• What to do:
Each line of the material holding the word "true" must be identified and copied.
-*-*-
-- ==== Sys2Proof/Config.lean ====
section
/-! DEFINITION. The values and functions the spec leaves open or takes from outside: free values, undefined contents, and the
standards it names without stating them. Each is an opaque constant: no proof can see a value of it. -/
namespace Sys2Proof.Config

open Sys2Proof

/-- Bytes of an object of the fabric window, by the loaded image's ID, INDEX and SUB: the fabric design's (R275, R279). -/
opaque fabObjSize : Nat → Nat → Nat → Nat

/-- A value the spec leaves open, drawn at a counter of the state. -/
opaque freeValue : Nat → BitVec 64

/-- Undefined contents of an SDRAM line after the n-th power-on or cold reset (R245): generation and line. -/
opaque sdramLine : Nat → Nat → BitVec 576

/-- Which of the phases R52 allows (those within 2^-19 period of the true phase) the CORDIC gives for a sin/cos pair; for the
pair (0, 0), which has no phase, the phase itself. -/
opaque cordicPick : Int → Int → Nat

/-- SHA-256 of bytes (FIPS 180-4), digest byte 0 in the lowest bits: a standard the spec names and does not state. -/
opaque sha256 : List Byte → BitVec 256

/-- ECDSA on P-256 with SHA-256 (FIPS 186-4): public key (X, Y), message, signature (r, s). -/
opaque ecdsaP256 : List Byte → List Byte → List Byte → Bool

/-- The AES-256 block cipher: key and block, byte 0 in the lowest bits. -/
opaque aes256 : List Byte → List Byte → BitVec 128

/-- The vendor test root provisioned before shipping (R364): X in the low half. -/
opaque vendorRoot : BitVec 512

/-- The design that a plane's data sets up. The frame layout of a sector image belongs to the toolchain and the loader (R194). -/
opaque design : List Byte → Machine.SectorDesign

/-- The global networks a plane's logic uses, one bit each. -/
def planeNets (data : List Byte) : BitVec 24 := (design data).nets

/-- CMODE of a chain of a plane (R178). -/
def chainMode (data : List Byte) (k : Nat) : BitVec 2 := ((design data).chain k).cmode

/-- Initial contents of an inkwell word of a plane: inkwell of the sector, word. -/
def inkInit (data : List Byte) (j w : Nat) : BitVec 64 := (design data).inkInit j w

/-- The fabric design of the active planes drives a user pin. -/
def fabDrives (planes : List (List Byte)) (p : Nat) : Bool := planes.any (fun d => ((design d).pin p).isSome)

/-- The carry stage of a bead (R172), which the spec names and does not define: sum and carry out, of the LUT's two outputs and the carry
in. -/
opaque carrySum : Bool → Bool → Bool → Bool
opaque carryOut : Bool → Bool → Bool → Bool

/-- What a wire carries in half an engine tick that depends on itself through no flip-flop: the design has it oscillate or hold, which no
rule decides. -/
opaque unsettled : Nat → Bool

/-- A fabric PLL of an image has a rising (true) or falling edge in half an engine tick: the image gives its rate, of at most 400 MHz, and no
rule its phase. -/
opaque fpllEdge : List (List Byte) → Nat → Nat → Bool → Bool

/-- Where the sys PLL stands against the engine clock, in fifths of its 1,200 MHz cycle, and how many of its cycles the sys divider has
counted: no rule gives either phase. -/
opaque sysPhase : Nat
opaque sysCount : Nat

/-- Two edges of different networks in half an engine tick lie within t_COLL of each other (R232, Table 17.12). -/
opaque edgesMeet : Nat → Nat → Bool

/-- What the board drives on a user pin in half an engine tick: nothing, or a level. -/
opaque pinIn : Nat → Nat → Option Bool

/-- The watchdog's count at a device time, as far as R353 leaves it open: its oscillator may drift within 16 MHz ±5 %. -/
opaque wdgCount : Nat → Nat

/-- The global network an image connects a fabric port to (R189), modulo 24: 0 to 7 push ports, 8 the estimate port, 9 the time port, 10 to 17
master ports, 18 the target port, 19 the dictionary port. -/
opaque portNet : List (List Byte) → Nat → Nat

/-- The source an image gives a global network (R182): 0 to 3 FPLL0 to FPLL3, 4 sys, 5 engine, 6 to 13 a clock-capable pin
in the order of R398, others none. -/
opaque netSource : List (List Byte) → Nat → BitVec 4

end Sys2Proof.Config
end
-*-*-
• Final answer:
/-- Which of the phases R52 allows (those within 2^-19 period of the true phase) the CORDIC gives for a sin/cos pair; for the
/-- A fabric PLL of an image has a rising (true) or falling edge in half an engine tick: the image gives its rate, of at most 400 MHz, and no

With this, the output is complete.